Coal burning doesn’t have to worsen climate change if new ways of capturing and storing carbon can be found, says an MIT report.
Jennifer Weeks
Current efforts to demonstrate that carbon dioxide from coal-fired power plants can be captured and stored underground on a large scale are “completely inadequate” and the U.S. government should increase funding for and speed up the development of a wider range of new carbon-capture and sequestration (CCS) technologies, according to a study released yesterday written by a panel of MIT faculty.
The report, The Future of Coal, examines technical, economic, and political aspects of the world’s reliance on coal, which accounts for 25 percent of world energy demand and generates 50 percent of the U.S. electricity supply. Panel co-chairs John Deutch, a chemistry professor, and Ernest Moniz, professor of physics and engineering systems, have both served as Under Secretary at the U.S. Department of Energy (DOE) and in other senior government positions. They wrote an influential report in 2003 on nuclear power and this latest study is likely to focus greater attention on CCS technologies.
Geoscientists agree that climate change is underway, the result of massive releases of greenhouse gases from the burning of coal and other fossil fuels. This has prompted calls for greater investment in renewable energy technologies like solar power. But this study assumes that coal use will continue to grow worldwide, because coal is abundant and the cheapest of all fossil fuels.

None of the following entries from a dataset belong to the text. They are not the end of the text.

-- ==== Sys2Proof/Laws/Fields.lean ====
section
/-! SUPPORT. What each shared operation leaves as it was, one lemma for each operation and block: read off the frame lemmas
of Laws/Kept.lean, for simp. -/

namespace Sys2Proof.Machine

variable {t : State}
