-- ==== Sys2Proof/Laws/Withdraw.lean ====
section
/-! SUPPORT. What the withdrawal of a reel's work does, said once (R16, R21, R104, R106): the records, the closed list, the
claim counts, the reel's counts; and what the FETCH_OUT of a REQUEST does to the move queue (R157, R158). -/

namespace Sys2Proof.Machine

variable {s : State}

/-- The records of a reel in creation order that meet a condition: each once, all of them, in rising sequence. -/
theorem damageBySeq_lists (hw : s.rpq.damage.wf = true) (h : Nat) (cond : Damage → Bool) :
    (s.damageBySeq (fun d => d.handle == h && cond d)).Nodup ∧
    (∀ i, i ∈ s.damageBySeq (fun d => d.handle == h && cond d) ↔
      ∃ d, s.rpq.damage.read i = some d ∧ cond d = true ∧ d.handle = h) ∧
    (s.damageBySeq (fun d => d.handle == h && cond d)).Pairwise (fun i j => ∀ x y, s.rpq.damage.read i = some x →
      s.rpq.damage.read j = some y → x.seq.toNat ≤ y.seq.toNat) := by
  refine ⟨nodup_damageBySeq hw _, fun i => ?_, ?_⟩
  · rw [mem_damageBySeq hw]
    simp [and_comm]
  · rw [State.damageBySeq, List.pairwise_map]
    refine (sorted_sortBy (fun e : Nat × Damage => e.2.seq.toNat) _).imp_of_mem fun {a b} ha hb hab x y hx hy => ?_
    have ha := Table.read_of_mem hw (List.mem_of_mem_filter ((mem_sortBy _ _ _).mp ha))
    have hb := Table.read_of_mem hw (List.mem_of_mem_filter ((mem_sortBy _ _ _).mp hb))
    rw [ha] at hx; rw [hb] at hy
    cases hx; cases hy
    exact hab

/-- A record as a forced release closes it. -/
def asWithdrawn (d : Damage) : Damage := { d with state := .closed .withdrawn }

/-- Records of reel h, each named once, close one after the other; `g n` is what n of them do to the reel's counts. -/
theorem foldl_withdraw (h : Nat) (cond : Damage → Prop) (f : State → Nat → State) (g : Nat → Reel → Reel)
    (hg : (∀ r, g 0 r = r) ∧ ∀ n d r, cond d → g n ((r.subCount d.state).addCount (.closed .withdrawn)) = g (n + 1) r)
    (hf : ∀ u i d, u.rpq.damage.read i = some d → cond d → (f u i).rpq = (closeDamage .withdrawn u i).rpq ∧
      (f u i).reg = (closeDamage .withdrawn u i).reg) :
    ∀ (l : List Nat) (s : State), l.Nodup → (∀ i ∈ l, ∃ d, s.rpq.damage.read i = some d ∧ cond d ∧ d.handle = h) →
    let t := l.foldl f s
    (∀ i, t.rpq.damage.read i = (s.rpq.damage.read i).map (fun d => if i ∈ l then asWithdrawn d else d)) ∧
      t.rpq = { s.rpq with
        damage := t.rpq.damage, claims := t.rpq.claims, closedList := s.rpq.closedList ++ l } ∧
      (∀ p, t.rpq.claims.get p = s.rpq.claims.get p -
        (l.filter (fun i => (s.rpq.damage.read i).any (·.claimedBy p))).length) ∧
      t.reg.confirm = s.reg.confirm ∧
      ∀ j, t.reel j = if j = h then (s.reel j).map (g l.length) else s.reel j := by
  intro l
  induction l with
  | nil =>
    intro s _ _
    refine ⟨by simp, by simp, by simp, rfl, fun j => ?_⟩
    have : (fun r => g 0 r) = id := funext hg.1
    simp only [List.foldl_nil, List.length_nil]
    split
    · rw [show g 0 = id from this]; simp
    · rfl
  | cons i l ih =>
    intro s hn hc t
    obtain ⟨d, hd, hcd, hh⟩ := hc i List.mem_cons_self
    have hi := (List.nodup_cons.mp hn).1
    have hne : ∀ j ∈ l, j ≠ i := fun j hj he => hi (he ▸ hj)
    obtain ⟨e1, e2⟩ := hf s i d hd hcd
    have hrpq : (f s i).rpq = { s.rpq with
        damage := s.rpq.damage.write i (asWithdrawn d), claims := claimsDown s.rpq.claims d.state
        closedList := s.rpq.closedList ++ [i] } := by
      rw [e1]; simp only [closeDamage, moveDamage, hd]; rfl
    have hreg : (f s i).reg = (s.modReel h (fun r => (r.subCount d.state).addCount (.closed .withdrawn))).reg := by
      rw [e2]; simp only [closeDamage, moveDamage, hd, ← hh]; rfl
    have hr : ∀ j, (f s i).rpq.damage.read j = if j = i then some (asWithdrawn d) else s.rpq.damage.read j := by
      intro j
      rw [hrpq]
      exact Table.read_write ..
    obtain ⟨a1, a2, a3, a4, a5⟩ := ih (f s i) (List.nodup_cons.mp hn).2 (fun j hj => by
      obtain ⟨x, h1, h2⟩ := hc j (List.mem_cons_of_mem _ hj)
      exact ⟨x, by rw [hr, if_neg (hne j hj), h1], h2⟩)
    refine ⟨fun j => ?_, ?_, fun p => ?_, ?_, fun j => ?_⟩
    · refine (a1 j).trans ?_
      rw [hr]
      by_cases hj : j = i
      · subst hj; simp [hd, hi]
      · simp [hj]
    · refine a2.trans ?_
      rw [hrpq]
      simp [t]
    · refine (a3 p).trans ?_
      have hfl : (l.filter (fun j => ((f s i).rpq.damage.read j).any (·.claimedBy p))).length =
          (l.filter (fun j => (s.rpq.damage.read j).any (·.claimedBy p))).length := by
        congr 1
        refine List.filter_congr fun j hj => ?_
        rw [hr, if_neg (hne j hj)]
      rw [hfl, hrpq]
      simp only [List.filter_cons, hd, Option.any_some]
      cases hst : d.state with
      | queued => simp [claimsDown, Damage.claimedBy, hst]
      | closed o => simp [claimsDown, Damage.claimedBy, hst]
      | claimed q =>
        simp only [claimsDown, Damage.claimedBy, hst, PerPort.get_set]
        by_cases hq : p = q
        · subst hq; simp; omega
        · have hq' : ¬ q = p := fun h => hq h.symm
          simp [hq, hq']
    · refine a4.trans ?_
      rw [hreg]; rfl
    · refine (a5 j).trans ?_
      simp only [State.reel, hreg, State.modReel, State.setReg_reg, Table.read_modify]
      by_cases hj : j = h
      · subst hj
        simp only [if_true, Option.map_map, List.length_cons]
        cases s.reg.reels.read j with
        | none => rfl
        | some r => simp [hg.2 l.length d r hcd]
      · simp [hj]

/-- R16, steps 1 to 3: the rescan list is emptied, the QUEUED records close and then the CLAIMED ones, the counts follow. -/
theorem withdrawWork_spec (h : Nat) (hw : s.rpq.damage.wf = true) : let t := withdrawWork h s
    ∃ q k : List Nat, q = s.damageBySeq (fun d => d.handle == h && d.isQueued) ∧
      k = s.damageBySeq (fun d => d.handle == h && d.isClaimed) ∧
      (∀ i, t.rpq.damage.read i = (s.rpq.damage.read i).map (fun d =>
        if d.handle = h ∧ (d.isQueued = true ∨ d.isClaimed = true) then { d with state := .closed .withdrawn } else d)) ∧
      t.rpq = { s.rpq with
        damage := t.rpq.damage, claims := t.rpq.claims, closedList := s.rpq.closedList ++ q ++ k } ∧
      (∀ p, t.rpq.claims.get p = s.rpq.claims.get p -
        (k.filter (fun i => (s.rpq.damage.read i).any (·.claimedBy p))).length) ∧
      t.reg.confirm = s.reg.confirm ∧
      ∀ j, t.reel j = if j = h then (s.reel j).map (fun r =>
        { r with
          rescan := [], queued := r.queued - q.length, claimed := r.claimed - k.length
          closed := r.closed + q.length + k.length }) else s.reel j := by
  intro t
  obtain ⟨u, hu⟩ : ∃ u, u = s.modReel h (fun r => { r with rescan := [] }) := ⟨_, rfl⟩
  have hur : u.rpq = s.rpq := by rw [hu]; simp
  obtain ⟨q, hq⟩ : ∃ q, q = s.damageBySeq (fun d => d.handle == h && d.isQueued) := ⟨_, rfl⟩
  obtain ⟨k, hk⟩ : ∃ k, k = s.damageBySeq (fun d => d.handle == h && d.isClaimed) := ⟨_, rfl⟩
  have ht : t = k.foldl voidClaim (q.foldl (closeDamage .withdrawn) u) := by
    rw [hq, hk]
    simp only [t, withdrawWork, State.damageBySeq, ← hu, hur]
  obtain ⟨q1, q2, -⟩ := damageBySeq_lists hw h Damage.isQueued
  obtain ⟨k1, k2, -⟩ := damageBySeq_lists hw h Damage.isClaimed
  rw [← hq] at q1 q2
  rw [← hk] at k1 k2
  obtain ⟨v, hv⟩ : ∃ v, v = q.foldl (closeDamage .withdrawn) u := ⟨_, rfl⟩
  rw [← hv] at ht
  obtain ⟨a1, a2, a3, a4, a5⟩ := foldl_withdraw h (fun d => d.isQueued = true) (closeDamage .withdrawn)
    (fun n r => { r with queued := r.queued - n, closed := r.closed + n })
    ⟨fun _ => rfl, fun n d r hd => by
      have : d.state = .queued := by simpa [Damage.isQueued] using hd
      rw [this]
      simp only [Reel.subCount, Reel.addCount, Reel.mk.injEq, true_and, and_true]
      omega⟩
    (fun _ _ _ _ _ => ⟨rfl, rfl⟩) q u q1 (fun i hi => by rw [hur]; exact (q2 i).mp hi)
  rw [← hv] at a1 a2 a3 a4 a5
  have hkq : ∀ i ∈ k, i ∉ q := fun i hi hi' => by
    obtain ⟨d, h1, h2, -⟩ := (k2 i).mp hi
    obtain ⟨d', h1', h2', -⟩ := (q2 i).mp hi'
    rw [h1] at h1'; cases h1'
    revert h2 h2'; unfold Damage.isClaimed Damage.isQueued; cases d.state <;> simp
  have hvr : ∀ i ∈ k, v.rpq.damage.read i = s.rpq.damage.read i := fun i hi => by
    rw [a1, hur]; simp [hkq i hi]
  obtain ⟨b1, b2, b3, b4, b5⟩ := foldl_withdraw h (fun d => d.isClaimed = true) voidClaim
    (fun n r => { r with claimed := r.claimed - n, closed := r.closed + n })
    ⟨fun _ => rfl, fun n d r hd => by
      obtain ⟨p, hp⟩ : ∃ p, d.state = .claimed p := by
        revert hd; unfold Damage.isClaimed; cases d.state <;> simp
      rw [hp]
      simp only [Reel.subCount, Reel.addCount, Reel.mk.injEq, true_and, and_true]
      omega⟩
    (fun w i d hr hd => by
      obtain ⟨p, hp⟩ : ∃ p, d.state = .claimed p := by
        revert hd; unfold Damage.isClaimed; cases d.state <;> simp
      simp only [voidClaim, hr, hp]
      simp) k v k1 (fun i hi => by
        obtain ⟨d, h1, h2⟩ := (k2 i).mp hi
        exact ⟨d, by rw [hvr i hi, h1], h2⟩)
  rw [← ht] at b1 b2 b3 b4 b5
  refine ⟨q, k, hq, hk, fun i => ?_, ?_, fun p => ?_, ?_, fun j => ?_⟩
  · rw [b1, a1, hur]
    cases hd : s.rpq.damage.read i with
    | none => rfl
    | some d =>
      have e1 : i ∈ q ↔ d.isQueued = true ∧ d.handle = h := by rw [q2]; simp [hd]
      have e2 : i ∈ k ↔ d.isClaimed = true ∧ d.handle = h := by rw [k2]; simp [hd]
      simp only [Option.map_some, e1, e2, asWithdrawn]
      by_cases hh : d.handle = h <;> cases d.isQueued <;> cases d.isClaimed <;> simp [hh]
  · refine b2.trans ?_
    rw [a2, hur]
  · rw [b3, a3, hur]
    have h0 : q.filter (fun i => (s.rpq.damage.read i).any (·.claimedBy p)) = [] := by
      refine List.filter_eq_nil_iff.mpr fun i hi => ?_
      obtain ⟨d, h1, h2, -⟩ := (q2 i).mp hi
      rw [h1]
      revert h2; simp only [Option.any_some, Damage.isQueued, Damage.claimedBy]; cases d.state <;> simp
    have h1 : k.filter (fun i => (v.rpq.damage.read i).any (·.claimedBy p)) =
        k.filter (fun i => (s.rpq.damage.read i).any (·.claimedBy p)) :=
      List.filter_congr fun i hi => by rw [hvr i hi]
    rw [h0, h1]
    simp
  · rw [b4, a4, hu]; rfl
  · rw [b5, a5]
    have hj : u.reel j = if j = h then (s.reel j).map (fun r => { r with rescan := [] }) else s.reel j := by
      rw [hu]
      simp only [State.reel, State.modReel, State.setReg_reg, Table.read_modify]
      by_cases hj : j = h
      · subst hj; rfl
      · simp [hj]
    rw [hj]
    by_cases hj : j = h
    · simp only [hj, if_true, Option.map_map]; rfl
    · simp [hj]

/-- R157: a move goes last in the creation order, from where its reel is. -/
theorem createMoveIn_cab {h : Nat} {r : Reel} (e : Nat) (kind : MoveKind) (hr : s.reel h = some r) :
    (createMoveIn e h kind s).cab =
      { s.cab with moves := s.cab.moves ++ [⟨e, kind, h, r.location, none, .queued⟩] } := by
  simp [createMoveIn, hr]

/-- R158: the FETCH_OUT stands in the entry of the RELOCATE it replaces, last in the creation order; nothing is drained. -/
theorem createFetchOut_relocate {h : Nat} {r : Reel} {m : Move} (hr : s.reel h = some r)
    (hm : s.relocateOf h = some m) : (createFetchOut h s).cab = { s.cab.removeMove m.entry with
      moves := (s.cab.removeMove m.entry).moves ++ [⟨m.entry, .fetchOut, h, r.location, none, .queued⟩] } := by
  have h1 : (withdrawRelocation h s).reel h = some { r with relocation := false } := by
    have : s.reg.reels.read h = some r := hr
    simp [withdrawRelocation, hm, State.reel, State.modReel, Table.read_modify, this]
  simp only [createFetchOut, hm]
  rw [createMoveIn_cab _ _ h1]
  simp [withdrawRelocation, hm]

end Sys2Proof.Machine
end

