-- ==== Sys2Proof/Tests/Slice0.lean ====
section
/-! SUPPORT. Tests of single commands on small states, and the witnesses of the statements. Expected values come from the manual's worked examples and tables, or from hand calculation with its
rules; a comment names the source. The theorems named `witness_<Name>` show states and operands that meet the hypotheses of
the statement of that name, clause by clause. -/

namespace Sys2Proof.Tests

set_option Elab.async false

open Sys2Proof Sys2Proof.Machine

/-! ### Small states -/

/-- After the preload, every setting at its default: port A has SCAN, B REPAIR, C GRADE, D VAULT. -/
def ready : State := { State.reset with cfg := { Cfg.reset with running := false } }

def rqA : Rq := ⟨.a, 1⟩
def rqB : Rq := ⟨.b, 2⟩
def rqC : Rq := ⟨.c, 3⟩
def rqD : Rq := ⟨.d, 4⟩

/-- The state a command leaves. -/
def after (c : Instr) (s : State) : State :=
  match exec c s with
  | .next t => t
  | .fault _ => s
  | .refused _ => s

/-- Status and result bytes of a port's pending response. -/
def answerOf (p : Port) (s : State) : Option (Byte × List Byte) :=
  (s.spt.get p).response.map (fun r => (r.status, r.results))

def putReel (h : Nat) (r : Reel) (s : State) : State := s.setReg { s.reg with reels := s.reg.reels.write h r }
def putDamage (i : Nat) (d : Damage) (s : State) : State := s.setRpq { s.rpq with damage := s.rpq.damage.write i d }
def putSetting (i v : Nat) (s : State) : State := s.putSetting i v
def putTrc (f : Trc → Trc) (s : State) : State := s.setTrc (f s.trc)
def putPru (f : Pru → Pru) (s : State) : State := s.setPru (f s.pru)
def putFcu (f : Fcu → Fcu) (s : State) : State := s.setFcu (f s.fcu)
def putCab (f : Cab → Cab) (s : State) : State := s.setCab (f s.cab)
def inState (st : TransportState) (s : State) : State := putTrc (fun t => { t with state := st }) s

/-- A sound reel of class 0 in slot 5, with handle 3. -/
def reel3 : Reel := newReel 77 .g35x4 0 5
def shelved : State := ((putReel 3 reel3 ready).putShot 0 (detectedShot 3 0)).occupy (.slot 5) (some (.holding 3))
/-- The same reel READY at staging position 2, and THREADED on the transport with its origin set. -/
def staged : State :=
  (putReel 3 { reel3 with location := .staging 2, circulation := .ready } shelved).occupy (.staging 2) (some (.holding 3))
def threaded : State :=
  putPru (fun u => { u with origin := some 0, anchor := some ⟨0, 0⟩, lastEdge := some 0 })
    (putTrc (fun t => { t with state := .threaded, handle := some 3, linkSeen := true, reportAge := 0 })
      (putReel 3 { reel3 with location := .transport, circulation := .threaded, frontier := 100 } shelved))
/-- A scan run with the line of frame 1 expected at 19000. -/
def scanning : State :=
  putPru (fun u => { u with expect := some ⟨19000, 1⟩ })
    (putTrc (fun t => { t with state := .scanning, scanSpeed := 240, capstan := 456000, light := 900 }) threaded)
def move0 (kind : MoveKind) (st : MoveState) (source : Place) : Move := ⟨0, kind, 3, source, none, st⟩
def withMoves (l : List Move) (s : State) : State := putCab (fun c => { c with moves := l }) s
def full16 : List Move := (List.range 16).map (fun e => ⟨e, .shelve, 50 + e, .bay 0, none, .queued⟩)
def ctxOf (frame nextRow age : Nat) : Ctx :=
  { handle := 3, frame, error := some 0, offset := 0, locked := true, splice := false, reanch := false, skipped := 0
    nextRow, age }
def openCtx0 (x : Ctx) (s : State) : State := putFcu (fun u => { u with ctx := u.ctx.set .c0 (some x), newest := .c0 }) s
def row32 (v : BitVec 16) : List (BitVec 16) := List.replicate 32 v
def major5 (st : DamageState) : Damage :=
  { seq := 9, handle := 3, frame := 5, cls := .blotch, severity := .major, film := ⟨0, 5, 0, 5⟩, area := 30, depth := 10
    state := st, suspect := false, stale := false }

/-! ### Ill-formed commands are refused by WellFormed, one for each check -/

theorem test_wf_preload_offset_low : WellFormed (.preloadValue 258 0 0) = false := by decide
theorem test_wf_preload_offset_high : WellFormed (.preloadValue 4095 0 0) = false := by decide
theorem test_wf_preload_index : WellFormed (.preloadValue 259 128 0) = false := by decide
theorem test_wf_edge_byte : WellFormed (.spliceEdge 2 0) = false := by decide
theorem test_wf_tension : WellFormed (.tension 1001) = false := by decide
theorem test_wf_gate_temp : WellFormed (.gateTemp 1001) = false := by decide
theorem test_wf_row_short : WellFormed (.row 0 0 (List.replicate 31 0) (row32 0)) = false := by decide
theorem test_wf_row_range : WellFormed (.row 0 0 (row32 1024) (row32 0)) = false := by decide
theorem test_wf_unknown_code : WellFormed (.unknownCommand rqA 0x17) = false := by decide
theorem test_wf_release_force : WellFormed (.release rqD (some ⟨3, 1⟩)) = false := by decide
theorem test_wf_accepts : WellFormed (.preloadValue 4094 127 0) = true ∧ WellFormed (.row 0 0 (row32 1023) (row32 0)) = true ∧
    WellFormed (.unknownCommand rqA 0x06) = true := by decide
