-- ==== Sys2Proof/Machine/Jumps.lean ====
section
/-! DEFINITION. The nine jumps (43_jumps.md): the target is absolute and is not checked in the jump's own step (R151). -/

namespace Sys2Proof.Machine

/-- `JMP(t)` (43_jumps.md R141). -/
def execJmp (t : Word) (s : State) : Host.Outcome State Fault Refusal := redirect t s

/-- `JZ(t)` (43_jumps.md R142). -/
def execJz (t : Word) (s : State) : Host.Outcome State Fault Refusal := branch (condZero s) t s

/-- `JNZ(t)` (43_jumps.md R143). -/
def execJnz (t : Word) (s : State) : Host.Outcome State Fault Refusal := branch (condNotZero s) t s

/-- `JE(t)` (43_jumps.md R144). -/
def execJe (t : Word) (s : State) : Host.Outcome State Fault Refusal := branch (condEqual s) t s

/-- `JNE(t)` (43_jumps.md R145). -/
def execJne (t : Word) (s : State) : Host.Outcome State Fault Refusal := branch (condNotEqual s) t s

/-- `JL(t)` (43_jumps.md R146). -/
def execJl (t : Word) (s : State) : Host.Outcome State Fault Refusal := branch (condLess s) t s

/-- `JLE(t)` (43_jumps.md R147). -/
def execJle (t : Word) (s : State) : Host.Outcome State Fault Refusal := branch (condLessEqual s) t s

/-- `JG(t)` (43_jumps.md R148). -/
def execJg (t : Word) (s : State) : Host.Outcome State Fault Refusal := branch (condGreater s) t s

/-- `JGE(t)` (43_jumps.md R149). -/
def execJge (t : Word) (s : State) : Host.Outcome State Fault Refusal := branch (condGreaterEqual s) t s

end Sys2Proof.Machine
end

So the development of carbon-capture technologies is critical for slowing down climate change, the study says.
“I think their big conclusions are the right ones,” says John Holdren, professor of environmental policy at Harvard’s Kennedy School of Government and president of the American Association for the Advancement of Science. “It’s crucial that we ramp up efforts to develop, prove, and deploy CCS technology, and that the price put on carbon is high enough to motivate use of the technology.”
Catch that gas
Conventional power plants burn pulverized coal in boilers and send the resulting flue gas through a process that removes sulfate, nitrogen oxide, and particulates. In a CCS system, CO~2~ would be chemically separated from the flue gas and compressed into a supercritical fluid for storage. Such a system, which is not currently in use on a commercial scale, would increase the cost of producing electricity. But the MIT study estimates that a tax on carbon emissions could make new coal plants with CCS technologies cost-competitive with conventional systems.
The report also recommends a geological research program to analyze underground reservoirs for their ability to store large amounts of carbon dioxide. Many promising sites exist, the authors write, and demonstration projects in other countries, such as Norway, Canada, and Algeria, are each injecting about one million metric tons of CO~2~ underground annually.
Current DOE pilot projects are too small, the report says. It recommends creating at least three large-scale demonstration projects in the U.S. that would last five years or more, and about 10 around the world.
The report shies away from recommending a particular technology for future coal power plants, saying that different technologies need further testing and evaluation in combination with carbon-capture technologies. This move disappointed some advocates, who say that energy companies need to be given clear direction on how to design future coal plants so that they can be easily retrofitted with CCS technologies.
“There are plenty of cases where industry said something wasn’t possible but government mandated a technology standard, stood firm, and allowed enough lead time. And the companies achieved it,” says Seth Kaplan, clean energy and climate change program director at the Conservation Law Foundation, a Boston-based environmental advocacy group.